-- ==== Sys2Proof/Machine/Codec.lean ====
section
/-! DEFINITION. The compressed block format (06 R193 to R196): the decoder that `DECODE` and the home's codec share.
A block is read through a function from offset to byte. -/

namespace Sys2Proof.Machine

/-- The 32-bit header of a block (06 R193). -/
structure BlockHead where
  rsvd : Nat
  ulen : Nat
  mode : Nat
  clen : Nat
  deriving DecidableEq, Repr

/-- The header read from four bytes (06 R193). -/
def blockHead (rd : Nat → Byte) : BlockHead :=
  let h := leNat ((List.range 4).map rd)
  ⟨bitsAt h 29 3, bitsAt h 16 13, bitsAt h 13 3, bitsAt h 0 13⟩

/-- Code length of a symbol (06 R193). -/
def codeLen (rd : Nat → Byte) (s : Nat) : Nat := bitsAt (rd (4 + s / 2)).toNat (4 * (s % 2)) 4

/-- Is the code over-subscribed: is the sum of 2^-len above 1 (06 R194)? -/
def overSubscribed (lens : List Nat) : Bool :=
  decide (2 ^ 15 < lens.foldl (fun a l => if l = 0 then a else a + 2 ^ (15 - l)) 0)

/-- The first code of each length 1 to 15, as (length, code) pairs (06 R194). -/
def firstCodes (lens : List Nat) : List (Nat × Nat) :=
  ((List.range 15).foldl (fun (acc : Nat × List (Nat × Nat)) i =>
    let l := i + 1
    let prev := if l = 1 then 0 else (lens.filter (· == l - 1)).length
    let code := (acc.1 + prev) * 2
    (code, acc.2 ++ [(l, code)])) (0, [])).2

/-- The code of every symbol of nonzero length: (length, code, symbol) (06 R194). -/
def codeTable (lens : List Nat) : List (Nat × Nat × Nat) :=
  (firstCodes lens).flatMap fun (l, c) =>
    (((lens.zipIdx.filter fun x => x.1 == l).map (·.2)).zipIdx).map fun (s, i) => (l, c + i, s)

/-- What reading a code gives: a symbol and the bit position after it, a bit pattern that is no code, or the end of
the input (06 R195). -/
inductive CodeRead where
  | sym (s pos : Nat)
  | absent (pos : Nat)
  | exhausted (pos : Nat)
  deriving DecidableEq, Repr

/-- Bit `k` of the stream, if it lies below CLEN (06 R194). -/
def streamBit (rd : Nat → Byte) (clen k : Nat) : Option Bool :=
  if 141 + k / 8 < clen then some ((rd (141 + k / 8)).getLsbD (k % 8)) else none

/-- A code read most significant bit first and matched at the first length that forms an assigned code
(06 R194). -/
def readCode (rd : Nat → Byte) (clen : Nat) (tab : List (Nat × Nat × Nat)) (fuel len code pos : Nat) : CodeRead :=
  match fuel with
  | 0 => .absent pos
  | f + 1 =>
    match streamBit rd clen pos with
    | none => .exhausted pos
    | some b =>
      let code := 2 * code + (if b then 1 else 0)
      match tab.find? fun x => x.1 == len + 1 && x.2.1 == code with
      | some x => .sym x.2.2 (pos + 1)
      | none => readCode rd clen tab f (len + 1) code (pos + 1)

/-- `n` bits least significant first, or the position of the bit that lies past CLEN (06 R194). -/
def readBits (rd : Nat → Byte) (clen n pos : Nat) : Nat × Nat :=
  match n with
  | 0 => (0, pos)
  | k + 1 =>
    match streamBit rd clen pos with
    | none => (0, pos)
    | some b =>
      let (v, p) := readBits rd clen k (pos + 1)
      ((if b then 1 else 0) + 2 * v, p)

/-- What a block decodes to: the bytes produced, newest first, the bytes consumed, and the code of 06 Table 6.5. -/
structure Decoded where
  out : List Byte
  consumed : Nat
  code : Nat
  deriving DecidableEq, Repr

/-- Bytes consumed after `pos` bits of the stream (06 R196). -/
def consumedAt (pos : Nat) : Nat := 141 + (pos + 7) / 8

/-- `n` bytes copied from distance `d` (06 R195); `out` is newest first. -/
def copyBack (out : List Byte) (d n : Nat) : List Byte :=
  match n with
  | 0 => out
  | k + 1 => copyBack (out.getD (d - 1) 0 :: out) d k

/-- The decoding loop of a coded block (06 R195); every pass produces a byte or stops. -/
def decodeLoop (rd : Nat → Byte) (h : BlockHead) (limit : Nat) (tab : List (Nat × Nat × Nat)) (fuel : Nat)
    (out : List Byte) (n pos : Nat) : Decoded :=
  match fuel with
  | 0 => ⟨out, consumedAt pos, 4⟩
  | f + 1 =>
    match readCode rd h.clen tab 15 0 0 pos with
    | .exhausted p => ⟨out, consumedAt p, 3⟩
    | .absent p => ⟨out, consumedAt p, 2⟩
    | .sym s p =>
      if s < 256 then
        if n = limit then ⟨out, consumedAt p, 4⟩
        else decodeLoop rd h limit tab f (BitVec.ofNat 8 s :: out) (n + 1) p
      else if s = 256 then ⟨out, consumedAt p, if n = h.ulen then 0 else 5⟩
      else
        let eb := if s = 272 then 8 else 0
        let (e, p1) := readBits rd h.clen eb p
        let (d, p2) := readBits rd h.clen 12 p1
        let k := if s = 272 then 18 + e else s - 254
        if p1 < p + eb then ⟨out, consumedAt p1, 3⟩
        else if p2 < p1 + 12 then ⟨out, consumedAt p2, 3⟩
        else if n < d + 1 then ⟨out, consumedAt p2, 1⟩
        else if limit < n + k then ⟨out, consumedAt p2, 4⟩
        else decodeLoop rd h limit tab f (copyBack out (d + 1) k) (n + k) p2

/-- A block decoded with room for `cap` bytes (06 R195). -/
def decodeBlock (rd : Nat → Byte) (cap : Nat) : Decoded :=
  let h := blockHead rd
  if h.rsvd ≠ 0 ∨ 1 < h.mode ∨ h.clen < 4 ∨ 4096 < h.clen ∨ 4096 < h.ulen then ⟨[], 4, 6⟩
  else if h.mode = 0 then
    let n := min h.ulen (min cap (h.clen - 4))
    let out := ((List.range n).map fun i => rd (4 + i)).reverse
    ⟨out, 4 + n, if n = h.ulen then 0 else if n = cap then 4 else 3⟩
  else if h.clen < 141 then ⟨[], 4, 3⟩
  else
    let lens := (List.range 273).map (codeLen rd)
    if bitsAt (rd 140).toNat 4 4 ≠ 0 ∨ overSubscribed lens then ⟨[], 141, 6⟩
    else
      let limit := min h.ulen cap
      decodeLoop rd h limit (codeTable lens) (limit + 2) [] 0 0

/-- The status word of `DECODE` (06 R196). -/
def Decoded.status (d : Decoded) : Word64 := BitVec.ofNat 64 (d.consumed <<< 32 ||| d.out.length <<< 16 ||| d.code)

end Sys2Proof.Machine
end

........

§ **Problem description**: All lines of the data that hold "Bool" need to be copied.

§ **Output for this task**:
def overSubscribed (lens : List Nat) : Bool :=
def streamBit (rd : Nat → Byte) (clen k : Nat) : Option Bool :=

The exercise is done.